• [ACTIVITY]
Reproduce all of the data exactly as written.

• [DATASET ENTRIES]
● ● ● ●

-- ==== Sys2Proof/Tests/Slice0.lean ====
section
/-! SUPPORT. The model's own tests: ill-formed terms refused, words of the spec's encoding decoded, one step per command with
the values of the spec's examples and of 95_test_vectors.md, and for each obligation with hypotheses a state that meets them. -/

open Sys2Proof Sys2Proof.Machine

namespace Sys2Proof.Tests

/-! ### Helpers -/

/-- The state a step leads to, if it is a next state. -/
def next? : Host.Outcome State Fault Refusal → Option State
  | .next t => some t
  | .fault _ => none
  | .refused _ => none

/-- The response of one command presented in a state. -/
def answer (s : State) (cw wd : Word) : Option Response :=
  (next? (step { s with pending := [.command cw wd] })).bind fun t => t.responses.getLast?

/-- A response literal. -/
def rsp (err : BitVec 4) (data : Word) : Option Response := some ⟨err, data⟩

/-- The reset state with the given bytes pushed. -/
def withInput (t : List Byte) : State := { State.reset with ibuf := t }

/-- The reset state with the given bytes in the output buffer. -/
def withOutput (t : List Byte) : State := { State.reset with obuf := t }

/-- An instance with NB = 3, its input buffer full (42_base64.md R104, example). -/
def fullOfThree : State := { State.resetWith { Config.default with nb := 3 } with ibuf := [0x4D, 0x61, 0x6E] }

/-- "Man" and "TWFu" (95_test_vectors.md S6). -/
def man : List Byte := [0x4D, 0x61, 0x6E]

/-- The text of `man`. -/
def manText : List Byte := [0x54, 0x57, 0x46, 0x75]

/-! ### WellFormed: an index beyond its 16-bit field is refused (30_encoding.md R51) -/

theorem test_illformed_rdsr : (Instr.rdsr 65536).wellFormed = false := by decide
theorem test_illformed_ldkey : (Instr.ldkey 65536 0).wellFormed = false := by decide
theorem test_illformed_ldsid : (Instr.ldsid 65536 0).wellFormed = false := by decide
theorem test_illformed_ldpos : (Instr.ldpos 65536 0).wellFormed = false := by decide
theorem test_illformed_rdx : (Instr.rdx 65536).wellFormed = false := by decide
theorem test_illformed_ord : (Instr.ord 65536).wellFormed = false := by decide
theorem test_illformed_rdelut : (Instr.rdelut 65536).wellFormed = false := by decide
theorem test_illformed_rddlut : (Instr.rddlut 65536).wellFormed = false := by decide
theorem test_wellformed_largest_index : (Instr.rdsr 65535).wellFormed = true := by decide

/-! ### Decode: one word per command, bit by bit from 30_encoding.md R51, R54 -/

theorem test_decode_nop : decode 0b00000000_00000000_00000000_00000000 0xDEADBEEF = some .nop := by decide
theorem test_decode_rdsr : decode 0b00000001_00000000_11111111_11111111 0 = some (.rdsr 65535) := by decide
theorem test_decode_srst : decode 0b00000010_00000000_00000000_00000000 0 = some .srst := by decide
theorem test_decode_ldkey :
    decode 0b00010000_00000000_00000000_00000011 0x0F0E0D0C = some (.ldkey 3 0x0F0E0D0C) := by decide
theorem test_decode_ldsid : decode 0b00010001_00000000_00000000_00000001 7 = some (.ldsid 1 7) := by decide
theorem test_decode_ldpos : decode 0b00010010_00000000_00000000_00000001 7 = some (.ldpos 1 7) := by decide
theorem test_decode_gen : decode 0b00010011_00000000_00000000_00000000 0x12345678 = some .gen := by decide
theorem test_decode_rdx : decode 0b00010100_00000000_00000000_00001111 0 = some (.rdx 15) := by decide
theorem test_decode_iclr : decode 0b00100000_00000000_00000000_00000000 0 = some .iclr := by decide
theorem test_decode_ipush : decode 0b00100001_00000000_00000000_00000000 0x12345641 = some (.ipush 0x41) := by decide
theorem test_decode_enc : decode 0b00100010_00000000_00000000_00000000 0 = some .enc := by decide
theorem test_decode_dec : decode 0b00100011_00000000_00000000_00000000 0 = some .dec := by decide
theorem test_decode_val : decode 0b00100100_00000000_00000000_00000000 0 = some .val := by decide
theorem test_decode_ord : decode 0b00100101_00000000_10000000_00000001 0 = some (.ord 32769) := by decide
theorem test_decode_rdelut : decode 0b00100110_00000000_00000000_00111111 0 = some (.rdelut 63) := by decide
theorem test_decode_rddlut : decode 0b00100111_00000000_00000000_11111111 0 = some (.rddlut 255) := by decide

/-- The illegal words of 95_test_vectors.md table X: X2, X3, X10, X12, X13, X19, X21, X22, X25, X32, X33, X34, X35. -/
theorem test_illegal_words :
    [0x00000001, 0x00010000, 0x01010000, 0x03000000, 0x0F000000, 0x13000001, 0x14010010, 0x15000000, 0x21000001, 0x28000000,
      0x30000000, 0xFF000000, 0xFFFFFFFF].all (fun cw : Word =>
        answer State.reset cw 0 == rsp 8 cw) = true := by decide

theorem test_encode_ldkey : encode (.ldkey 3 0x0F0E0D0C) = (0x10000003, 0x0F0E0D0C) := by decide
theorem test_encode_ipush : encode (.ipush 0x4D) = (0x21000000, 0x0000004D) := by decide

● ● ● ●

• [OUTPUT FOR THIS TASK]
-- ==== Sys2Proof/Tests/Slice0.lean ====
section
/-! SUPPORT. The model's own tests: ill-formed terms refused, words of the spec's encoding decoded, one step per command with
the values of the spec's examples and of 95_test_vectors.md, and for each obligation with hypotheses a state that meets them. -/

open Sys2Proof Sys2Proof.Machine

namespace Sys2Proof.Tests

/-! ### Helpers -/

/-- The state a step leads to, if it is a next state. -/
def next? : Host.Outcome State Fault Refusal → Option State
  | .next t => some t
  | .fault _ => none
  | .refused _ => none

/-- The response of one command presented in a state. -/
def answer (s : State) (cw wd : Word) : Option Response :=
  (next? (step { s with pending := [.command cw wd] })).bind fun t => t.responses.getLast?

/-- A response literal. -/
def rsp (err : BitVec 4) (data : Word) : Option Response := some ⟨err, data⟩

/-- The reset state with the given bytes pushed. -/
def withInput (t : List Byte) : State := { State.reset with ibuf := t }

/-- The reset state with the given bytes in the output buffer. -/
def withOutput (t : List Byte) : State := { State.reset with obuf := t }

/-- An instance with NB = 3, its input buffer full (42_base64.md R104, example). -/
def fullOfThree : State := { State.resetWith { Config.default with nb := 3 } with ibuf := [0x4D, 0x61, 0x6E] }

/-- "Man" and "TWFu" (95_test_vectors.md S6). -/
def man : List Byte := [0x4D, 0x61, 0x6E]

/-- The text of `man`. -/
def manText : List Byte := [0x54, 0x57, 0x46, 0x75]

/-! ### WellFormed: an index beyond its 16-bit field is refused (30_encoding.md R51) -/

theorem test_illformed_rdsr : (Instr.rdsr 65536).wellFormed = false := by decide
theorem test_illformed_ldkey : (Instr.ldkey 65536 0).wellFormed = false := by decide
theorem test_illformed_ldsid : (Instr.ldsid 65536 0).wellFormed = false := by decide
theorem test_illformed_ldpos : (Instr.ldpos 65536 0).wellFormed = false := by decide
theorem test_illformed_rdx : (Instr.rdx 65536).wellFormed = false := by decide
theorem test_illformed_ord : (Instr.ord 65536).wellFormed = false := by decide
theorem test_illformed_rdelut : (Instr.rdelut 65536).wellFormed = false := by decide
theorem test_illformed_rddlut : (Instr.rddlut 65536).wellFormed = false := by decide
theorem test_wellformed_largest_index : (Instr.rdsr 65535).wellFormed = true := by decide

/-! ### Decode: one word per command, bit by bit from 30_encoding.md R51, R54 -/

theorem test_decode_nop : decode 0b00000000_00000000_00000000_00000000 0xDEADBEEF = some .nop := by decide
theorem test_decode_rdsr : decode 0b00000001_00000000_11111111_11111111 0 = some (.rdsr 65535) := by decide
theorem test_decode_srst : decode 0b00000010_00000000_00000000_00000000 0 = some .srst := by decide
theorem test_decode_ldkey :
    decode 0b00010000_00000000_00000000_00000011 0x0F0E0D0C = some (.ldkey 3 0x0F0E0D0C) := by decide
theorem test_decode_ldsid : decode 0b00010001_00000000_00000000_00000001 7 = some (.ldsid 1 7) := by decide
theorem test_decode_ldpos : decode 0b00010010_00000000_00000000_00000001 7 = some (.ldpos 1 7) := by decide
theorem test_decode_gen : decode 0b00010011_00000000_00000000_00000000 0x12345678 = some .gen := by decide
theorem test_decode_rdx : decode 0b00010100_00000000_00000000_00001111 0 = some (.rdx 15) := by decide
theorem test_decode_iclr : decode 0b00100000_00000000_00000000_00000000 0 = some .iclr := by decide
theorem test_decode_ipush : decode 0b00100001_00000000_00000000_00000000 0x12345641 = some (.ipush 0x41) := by decide
theorem test_decode_enc : decode 0b00100010_00000000_00000000_00000000 0 = some .enc := by decide
theorem test_decode_dec : decode 0b00100011_00000000_00000000_00000000 0 = some .dec := by decide
theorem test_decode_val : decode 0b00100100_00000000_00000000_00000000 0 = some .val := by decide
theorem test_decode_ord : decode 0b00100101_00000000_10000000_00000001 0 = some (.ord 32769) := by decide
theorem test_decode_rdelut : decode 0b00100110_00000000_00000000_00111111 0 = some (.rdelut 63) := by decide
theorem test_decode_rddlut : decode 0b00100111_00000000_00000000_11111111 0 = some (.rddlut 255) := by decide

/-- The illegal words of 95_test_vectors.md table X: X2, X3, X10, X12, X13, X19, X21, X22, X25, X32, X33, X34, X35. -/
theorem test_illegal_words :
    [0x00000001, 0x00010000, 0x01010000, 0x03000000, 0x0F000000, 0x13000001, 0x14010010, 0x15000000, 0x21000001, 0x28000000,
      0x30000000, 0xFF000000, 0xFFFFFFFF].all (fun cw : Word =>
        answer State.reset cw 0 == rsp 8 cw) = true := by decide

theorem test_encode_ldkey : encode (.ldkey 3 0x0F0E0D0C) = (0x10000003, 0x0F0E0D0C) := by decide
theorem test_encode_ipush : encode (.ipush 0x4D) = (0x21000000, 0x0000004D) := by decide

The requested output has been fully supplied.